Years of research into MS hasn’t solved the mystery that is progressive disease in MS, it would seem that there’s always more mystery. Like pieces of an incomplete puzzle, the face of true MS remains hidden. Is it one disease entity? Or is it like people, you only see the facets that you understand?
Our therapeutic strategy for MS unfortunately has been hampered by our lack of understanding of this process. The slow burn neurodegeneration leading to brain volume loss is such a subtle process. and clinically at its earliest stages an undefinable milieu of cognitive and psychiatric dysfunctions, that we have yet to define where MS starts or even the MS prodrome.
Looking at large data sets and developing new methods of analysing data within this might me the answer.
Here researchers use a strategy called event-based modelling in longitudinal data sets (serial MRI imaging) to stage the progression of grey matter (where the neuronal cells in the brain sit, as opposed to the the white matter, which comprises of the tracts or axons) volume loss in all forms of MS (see figure above). Of course, in this type of strategy, a couple of a priori assumptions have to be made: a) that the information derived from these images is representative of the entire disease trajectory, b) that it occurs the same way in everyone, and c) that it is irreversible! Although, by no means perfect it’s an interesting strategy to deploy in understanding the progression patterns of neurodegeneration in MS.
There were some notable findings from the study:
- Brain atrophy is fairly homogeneous in MS – CIS/RRMS/SPMS: posterior cingulate and precuneus > middle cingulate > brainstem > thalamus; PPMS: thalamus, cuneus and precuneus, and pallidum > brainstem, precentral gyrus, posterior cingulate > frontal operculum, middle temporal gyrus.
- T2 lesion load was associated with event-based model stage, but there was no association with the rate of change in lesion load over time (i.e. increase in lesion load over time doesn’t lead to a change in the rate of progression of grey matter neurodegeneration over time).
- In RRMS but not SPMS/PPMS there was an association between EDSS (clinical score of disability level) and event-based model stage. This assumes a linear relationship between the two, which we know from experience is not the case at extremes of the EDSS scale.
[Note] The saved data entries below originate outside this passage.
/-- PAGE_MIGRATION: hardware moves the page of a leaf entry to a frame of the other kind of memory on the same die, with both images and
its count; a write to the new frame may fail, and then the page stays (R201, R346). (DEDUCED, log 95) -/
def execPageMigration (pte frame : Nat) (s : State) : Host.Outcome State Fault Refusal :=
  exec1 s (do
    match s.leafAt pte with
    | none => M.stall
    | some l => do
      let src := frameOf l.base
      let dstPa := frame * 2 ^ 18
      M.need ((s.leavesOn src).contains l && s.mayMove l src frame)
      if ← M.freeBool then do
        -- the write to the destination fails: the frame is used no more
        M.modImg fun m => { m with badFrames := insertNat m.badFrames frame }
        M.report (homeOf dstPa) 0 0x010E dstPa
      else do
        M.emit (.cells dstPa (s.cells.reads l.base (2 ^ 18)))
        let bad := s.img.poison.filter fun la => frameOfLine la == src
        let cached := (s.linesOf src).map fun k => { k with addr := moveLine src frame k.addr }
        let ptes := (s.leavesOn src).map (·.pte)
        M.modImg fun m => { m with
          cache := cached.foldl putLine (m.cache.filter fun k => frameOfLine k.addr ≠ src && frameOfLine k.addr ≠ frame),
          poison := bad.foldl (fun acc la => insertNat acc (moveLine src frame la))
            (m.poison.filter fun la => frameOfLine la ≠ src && frameOfLine la ≠ frame),
          keys := match aget m.keys src with
            | some k => aput (adel m.keys src) frame k
            | none => adel m.keys frame,
          tlb := m.tlb.filter fun t => match t.leaf with
            | some k => !ptes.contains k.pte
            | none => true }
        M.emit (.counts (aput (adel (← M.st).counts src) frame (s.countOf src)))
        M.each s.harts fun h => M.modOther h.key fun h => { h with
          watch := h.watch.map (moveLine src frame),
          wait := match h.wait with
            | .swait f t => if f = src then .swait frame t else .swait f t
            | w => w }
        M.forgetEarly
        -- the leaves name the new frame
        M.each ptes fun pte => do
          let e := s.liveVal pte 8
          let new := e - bits e 47 18 * 2 ^ 18 + frame % 2 ^ 30 * 2 ^ 18
          M.storeLive pte (toBytes 8 new) .engine true none none
        M.each bad fun la => M.settleReport (moveLine src frame la))

/-! ## Calibration and failures of the in-place units -/

/-- Change the state of a macro. -/
def M.modMacro {s0 : State} (k : Nat) (f : MacroState → MacroState) : M s0 PUnit := do
  let x := f ((← M.st).macroAt k)
  M.modBank fun b => { b with macros := aput b.macros k x }

/-- A die and a macro of it exist. -/
def macroExists (die m : Nat) : Bool := decide (die < 8) && decide (m < 8192)

/-- CALIBRATION_ANNOUNCE: the start of a macro's next window is announced, at least 1 ms ahead (R209). -/
def execCalibrationAnnounce (die m start : Nat) (s : State) : Host.Outcome State Fault Refusal :=
  exec1 s (do
    let k := die * 8192 + m
    let x := s.macroAt k
    M.need (macroExists die m && !x.retired && x.announced.isNone && decide (start ≥ s.time.toNat + 1000000)
      && decide (start < 2 ^ 64))
    M.modMacro k fun x => { x with announced := some start })

/-- MACRO_CALIBRATION: an announced window has started and the macro is calibrated; a calibration that fails leaves the previous one,
and the third in a row retires the macro (R209, R347). -/
def execMacroCalibration (die m : Nat) (ok : Bool) (s : State) : Host.Outcome State Fault Refusal :=
  exec1 s (do
    let k := die * 8192 + m
    let x := s.macroAt k
    M.need (macroExists die m && !x.retired && !x.window && x.announced.any fun t => decide (t ≤ s.time.toNat))
    M.modMacro k fun x => { x with
      announced := none, window := true, fails := if ok then 0 else x.fails + 1, cal := if ok then x.cal + 1 else x.cal }
    if !ok && x.fails + 1 ≥ 3 then M.push (.macroRetire die m))

/-- CALIBRATION_WINDOW_END: a running window ends (R209). -/
def execCalibrationWindowEnd (s : State) : Host.Outcome State Fault Refusal :=
  exec1 s (do
    match s.bank.macros.find? fun p => p.2.window with
    | none => M.stall
    | some (k, _) => M.modMacro k fun x => { x with window := false })

/-- ARRAY_SCRUB_ERROR: an uncorrectable error in an array word that no reader has met poisons its line in place (R338). -/
def execArrayScrubError (line : Nat) (s : State) : Host.Outcome State Fault Refusal :=
  exec1 s (do
    M.need (isHostMem (64 * line))
    M.setArrayPoison line true
    M.engineReport (64 * line))

/-- BANK_UNIT_FAIL: a bank unit fails its self-check, is marked in BFAIL and reported with its first address (R343). -/
def execBankUnitFail (die ch bank : Nat) (s : State) : Host.Outcome State Fault Refusal :=
  exec1 s (do
    let k := die * 1024 + ch * 32 + bank
    M.need (die < 8 && ch < 32 && bank < 32 && !s.bank.bfail.contains k)
    let pa := die * 2 ^ 45 + 0x800000000 + ch * 2 ^ 30 + bank * 32
    M.modBank fun b => { b with bfail := insertNat b.bfail k }
    M.noteError die 9 pa
    M.report die 0 0x010E pa)

end Sys2Proof.Machine
end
- Annual rate of change in event-based model stage was not significantly different between those on treatment (Disease modifying therapies) and those not on treatment. Similarly, they found no association with the existence of co-morbidities. I don’t believe this study was of sufficiently powered to answer these two final questions.
What is notable is that the regions initially affected happen to be relay hubs for the brain, and just may be more vulnerable to damage because of their greater metabolic load than other areas of brain.
So is the MS prodrome simply one of disconnection?